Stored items
-- ==== Sys2Proof/Machine/Cells.lean ====
section
/-! DEFINITION. The cells of the Field and Safety regions, the tags that name them, and the arbitration of
output cells (R18 to R26): the value each output presents is selected from its writers and registered. -/
namespace Sys2Proof.Machine

/-! ### Parts of the state by index -/

def dioCh (n : Nat) (s : State) : DioCh := Sparse.get (fun _ => {}) s.dio n
def onDio (n : Nat) (f : DioCh → DioCh) (s : State) : State :=
  { s with dio := Sparse.set (fun _ => {}) s.dio n (f (dioCh n s)) }
def dioBank (k : Nat) (s : State) : DioBank := Sparse.get (fun _ => {}) s.dioBank k
def onDioBank (k : Nat) (f : DioBank → DioBank) (s : State) : State :=
  { s with dioBank := Sparse.set (fun _ => {}) s.dioBank k (f (dioBank k s)) }
def poCh (n : Nat) (s : State) : PoCh := Sparse.get (fun _ => {}) s.po n
def setPo (n : Nat) (c : PoCh) (s : State) : State := { s with po := Sparse.set (fun _ => {}) s.po n c }
def term (j : Nat) (s : State) : Term := Sparse.get (fun _ => {}) s.terms j
def onTerm (j : Nat) (f : Term → Term) (s : State) : State :=
  { s with terms := Sparse.set (fun _ => {}) s.terms j (f (term j s)) }
def anCh (n : Nat) (s : State) : AnCh := Sparse.get (fun _ => {}) s.an n
def onAn (n : Nat) (f : AnCh → AnCh) (s : State) : State :=
  { s with an := Sparse.set (fun _ => {}) s.an n (f (anCh n s)) }
def anBank (k : Nat) (s : State) : AnBank := Sparse.get (fun _ => {}) s.anBank k
def onAnBank (k : Nat) (f : AnBank → AnBank) (s : State) : State :=
  { s with anBank := Sparse.set (fun _ => {}) s.anBank k (f (anBank k s)) }
def sq (n : Nat) (s : State) : SqOut := Sparse.get (fun _ => {}) s.saf.sq n
def onSq (n : Nat) (f : SqOut → SqOut) (s : State) : State :=
  { s with saf := { s.saf with sq := Sparse.set (fun _ => {}) s.saf.sq n (f (sq n s)) } }
def siPair (p : Nat) (s : State) : SiPair := Sparse.get (fun _ => {}) s.saf.si p
def onSi (p : Nat) (f : SiPair → SiPair) (s : State) : State :=
  { s with saf := { s.saf with si := Sparse.set (fun _ => {}) s.saf.si p (f (siPair p s)) } }
def ttOut (c : Nat) (s : State) : TTOut := Sparse.get (fun _ => {}) s.ttOut c
def onTTOut (c : Nat) (f : TTOut → TTOut) (s : State) : State :=
  { s with ttOut := Sparse.set (fun _ => {}) s.ttOut c (f (ttOut c s)) }

/-- The code of a tide-capable output (R135). -/
def tideOutCode : TideOut → Nat
  | .dio k => k
  | .po k => 0x100 + k

/-! ### Safety switches -/

/-- A(p) and the antivalence of B(p) by Breakwater's own filters (R383). -/
def healthyBw (p : Nat) (s : State) : Bool :=
  let x := siPair p s
  match fld (Fld.SIp_CFG_MODE p) s with
  | 1 => x.bwA && x.bwB
  | 2 => x.bwA && !x.bwB
  | _ => false

/-- This side's AUTH sense shows the line free (R383). -/
def authFree (s : State) : Bool := !s.sup.authDriven && !s.sup.authOther

/-- LS_ON(n) with a level of LS_REQ(n) (R383). -/
def lsOnWith (n : Nat) (req : Bool) (s : State) : Bool :=
  let x := sq n s
  let pairs := (List.range 8).all (fun p => !(fld (Fld.SQn_CFG_SI_MASK n) s).testBit p || healthyBw p s)
  let run := req && s.saf.bwAuth && pairs
  let bt := x.lsTest && !x.hs && (s.saf.bwAuth || authFree s)
  s.saf.hbOk && !s.sup.hardEbb && !flag Fld.SAF_STATE_SPLIT_STRAP s && (run || bt)

/-- LS_ON(n) (R383). -/
def lsOn (n : Nat) (s : State) : Bool := lsOnWith n (sq n s).lsReq s

/-- SQn is energised (R390): its state is ON and its switches are closed, but for the one that a dark test has open. -/
def sqEnergised (n : Nat) (s : State) : Bool :=
  let x := sq n s
  let dark := fun h => x.test.any (fun t => t.dark && t.hs == h)
  x.st == .on && (x.hs || dark true) && lsOnWith n (x.lsReq || dark false) s

/-- A safety-configuration claim asserts its demand on a cell (R390). -/
def safDemand (cell : Nat) (s : State) : Bool :=
  (List.range 16).any (fun i => flag (Fld.SAF_CLAIM_EN i) s && fld (Fld.SAF_CLAIM_CELL i) s == cell
    && !sqEnergised (fld (Fld.SAF_CLAIM_SQ i) s) s)

/-! ### Invalid cells -/

def dioDir (n : Nat) (s : State) : Bool := flag (Fld.DIOn_CFG_DIR n) s

/-- A DIO cell is marked invalid: by its own checks, by its delay line, by its bank, or by the Field region's fallback
(R26, R29, R146, R315, R328, R330, Table ARCH-4). -/
def dioInvalid (n : Nat) (s : State) : Bool :=
  let b := dioBank (n / 8) s
  if dioDir n s then (dioCh n s).mark || (decide (n < 8) && (ttOut n s).lineFailed) || b.st == .latchedOff || b.st == .switchedOff
  else (dioCh n s).mark || b.low || b.st == .isolated || inFallback 2 s

def anMode (n : Nat) (s : State) : Nat := fld (Fld.ANn_CFG_MODE n) s
def anEnabled (n : Nat) (s : State) : Bool := bitAt Reg.ANA_ENABLE n s
def anOutput (n : Nat) (s : State) : Bool := anMode n s == 4

/-- An analog cell is marked invalid (R354, R360, R366, R369, R29, Table ARCH-4). -/
def anInvalid (n : Nat) (s : State) : Bool :=
  let x := anCh n s
  !anEnabled n s || anMode n s == 0 || x.fault != 0
  || (!anOutput n s && (x.waitConv || (anBank (n / 4) s).isolated || inFallback 2 s))

/-! ### Tags -/

/-- The running image's entry of a tag; a tag with TYPE 0 is undefined (R187). -/
def tagDef (t : Nat) (s : State) : Option TagDef :=
  (s.exe.image.bind (fun i => Sparse.find i.tags t)).filter (fun d => d.typ != 0)

/-- The force value of a tag, when a force-table entry holds it (R191). -/
def forceOf (t : Nat) (s : State) : Option DWord := (s.exe.forces.find? (fun e => e.2.1 == t)).map (·.2.2)

/-- The output tag of a local cell (R189). -/
def outTagAt (cell : Nat) (s : State) : Option Nat :=
  (s.exe.image.bind (fun i => i.tags.find? (fun e => e.2.typ != 0 && e.2.locKind == 1 && e.2.output
    && e.2.location.toNat % 65536 == cell))).map (·.1)

/-- Tag memory: the value at a slot of eight bytes (Table MEM-3). -/
def tagMemGet (slot : Nat) (s : State) : DWord := Sparse.get (fun _ => 0) s.exe.tagMem slot
def tagMemSet (slot : Nat) (v : DWord) (s : State) : State :=
  { s with exe := { s.exe with tagMem := Sparse.set (fun _ => 0) s.exe.tagMem slot v } }

/-- STALE and INVALID of a tag, as the blocks set them (R187). -/
def tagFlags (t : Nat) (s : State) : Sample := Sparse.get (fun _ => {}) s.exe.flags t
def setTagFlags (t : Nat) (stale invalid : Bool) (s : State) : State :=
  { s with exe := { s.exe with flags := Sparse.set (fun _ => {}) s.exe.flags t { stale := stale, invalid := invalid } } }

/-- What the program-class writer of an output tag presents: none while it does not assert. -/
def committed (t : Nat) (s : State) : Option DWord := Sparse.find s.exe.committed t
def setCommitted (t : Nat) (v : DWord) (s : State) : State :=
  { s with exe := { s.exe with committed := Sparse.insert s.exe.committed t v } }
def dropCommitted (t : Nat) (s : State) : State :=
  { s with exe := { s.exe with committed := Sparse.erase s.exe.committed t } }

/-- A Boolean as a tag value. -/
def boolD (b : Bool) : DWord := if b then 1 else 0

/-- The value of an input cell with its INVALID flag (R26, R188, R314, R391, R404, R396). -/
def cellSample (c : Nat) (s : State) : Sample :=
  if c < 32 then
    let i := dioInvalid c s
    { val := boolD (if i then (dioCh c s).last else (dioCh c s).filt), invalid := i }
  else if inRange c 0x200 0x20F then
    { val := (anCh (c - 0x200) s).cell.zeroExtend 64, invalid := anInvalid (c - 0x200) s }
  else if inRange c 0x300 0x30F then
    let x := siPair ((c - 0x300) / 2) s
    { val := boolD (if c % 2 = 0 then x.a else x.b), invalid := x.kind != 0 }
  else if inRange c 0x400 0x407 then
    { val := boolD ((sq (c - 0x400) s).st == .on), invalid := (sq (c - 0x400) s).st == .fault }
  else {}

/-- The output cell at a code is marked invalid. -/
def cellOutInvalid (c : Nat) (s : State) : Bool :=
  if c < 32 then dioInvalid c s
  else if inRange c 0x100 0x103 then (ttOut c s).lineFailed
  else if inRange c 0x200 0x20F then anInvalid (c - 0x200) s
  else false

/-- The present underlying value and flags of a tag: what its cell, its memory, its station or its writer holds
(R179, R187). -/
def tagLive (t : Nat) (s : State) : Sample :=
  match tagDef t s with
  | none => {}
  | some d =>
    let f := tagFlags t s
    match d.locKind with
    | 0 => { f with val := tagMemGet (d.location.toNat / 8) s }
    | 1 =>
      let c := d.location.toNat % 65536
      if d.output then { f with val := (committed t s).getD d.init, invalid := f.invalid || cellOutInvalid c s }
      else cellSample c s
    | _ =>
      if d.output then { f with val := (committed t s).getD d.init }
      else
        let st := Sparse.get (fun _ => ({} : Station)) s.exe.stations (d.location.toNat / 2 ^ 26)
        { val := (Sparse.find s.exe.remote t).getD d.init, stale := st.stale, invalid := st.invalid }

/-- The value a load sees outside any image: the force value of a forced tag (R192). -/
def tagNow (t : Nat) (s : State) : Sample :=
  match forceOf t s with
  | some v => { tagLive t s with val := v }
  | none => tagLive t s

/-- A BOOL tag is true. -/
def tagTrue (t : Nat) (s : State) : Bool := (tagNow t s).val.getLsbD 0

/-- The tag is a BOOL memory-only tag (R329, R335). -/
def boolMemTag (t : Nat) (s : State) : Bool := (tagDef t s).any (fun d => d.typ == 1 && d.locKind == 0)

/-! ### Arbitration -/

/-- The ebb writer of the field output cells asserts (R23, R37, R39, R93, R672, Table ARCH-4): the module may act
on its outputs only in RUN and HOLD as the active side or alone, or in the handover hold of R93. -/
def fieldEbb (s : State) : Bool :=
  let st := fld Fld.PAIR_STATE_STATE s
  !alive s || decide (power s < 3) || flag Fld.SUP_PWR_STATE_EBB s || s.sup.hardEbb || s.sup.unseated || inFallback 2 s
  || !(st == 1 || (st == 5 && flag Fld.PAIR_STATE_AUTH_HELD s) || s.saf.holding)

/-- HOLD: the program and tide-table writers present what they held at its entry (R673). -/
def frozen (s : State) : Bool := power s == 4

/-- The program-class writer of a cell (R21). -/
def progWriter (cell : Nat) (s : State) : Option DWord :=
  (outTagAt cell s).bind (fun t => if frozen s then Sparse.find s.sup.heldProg t else committed t s)

/-- The tide-table writer of a tide-capable output (R143). -/
def ttWriter (cell : Nat) (s : State) : Option Bool :=
  let claimed := if cell < 8 then bitAt Reg.TT_CLAIM cell s
    else inRange cell 0x100 0x103 && bitAt Reg.TT_CLAIM (8 + (cell - 0x100)) s
  if claimed then some (if frozen s then s.sup.heldTT.contains cell else (ttOut cell s).value) else none

/-- The output links of a term: target, value and mode (Table RFX-3). -/
def termLinks (x : Term) : List (Nat × Bool × Bool) :=
  ((List.range 8).map (fun l => (x.desc.getD (12 + l / 2) 0).toNat / 2 ^ (16 * (l % 2)) % 65536)).filterMap (fun w =>
    if w.testBit 15 then some (w % 512, w.testBit 14, w.testBit 13) else none)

**What to do:** From the entries above, print the lines beginning at the one with "def tagFlags (t" and stopping after the one with "else if inRange c 0x400 0x407 then", exactly as written and with nothing else.

**Written reply:**
def tagFlags (t : Nat) (s : State) : Sample := Sparse.get (fun _ => {}) s.exe.flags t
def setTagFlags (t : Nat) (stale invalid : Bool) (s : State) : State :=
  { s with exe := { s.exe with flags := Sparse.set (fun _ => {}) s.exe.flags t { stale := stale, invalid := invalid } } }

/-- What the program-class writer of an output tag presents: none while it does not assert. -/
def committed (t : Nat) (s : State) : Option DWord := Sparse.find s.exe.committed t
def setCommitted (t : Nat) (v : DWord) (s : State) : State :=
  { s with exe := { s.exe with committed := Sparse.insert s.exe.committed t v } }
def dropCommitted (t : Nat) (s : State) : State :=
  { s with exe := { s.exe with committed := Sparse.erase s.exe.committed t } }

/-- A Boolean as a tag value. -/
def boolD (b : Bool) : DWord := if b then 1 else 0

/-- The value of an input cell with its INVALID flag (R26, R188, R314, R391, R404, R396). -/
def cellSample (c : Nat) (s : State) : Sample :=
  if c < 32 then
    let i := dioInvalid c s
    { val := boolD (if i then (dioCh c s).last else (dioCh c s).filt), invalid := i }
  else if inRange c 0x200 0x20F then
    { val := (anCh (c - 0x200) s).cell.zeroExtend 64, invalid := anInvalid (c - 0x200) s }
  else if inRange c 0x300 0x30F then
    let x := siPair ((c - 0x300) / 2) s
    { val := boolD (if c % 2 = 0 then x.a else x.b), invalid := x.kind != 0 }
  else if inRange c 0x400 0x407 then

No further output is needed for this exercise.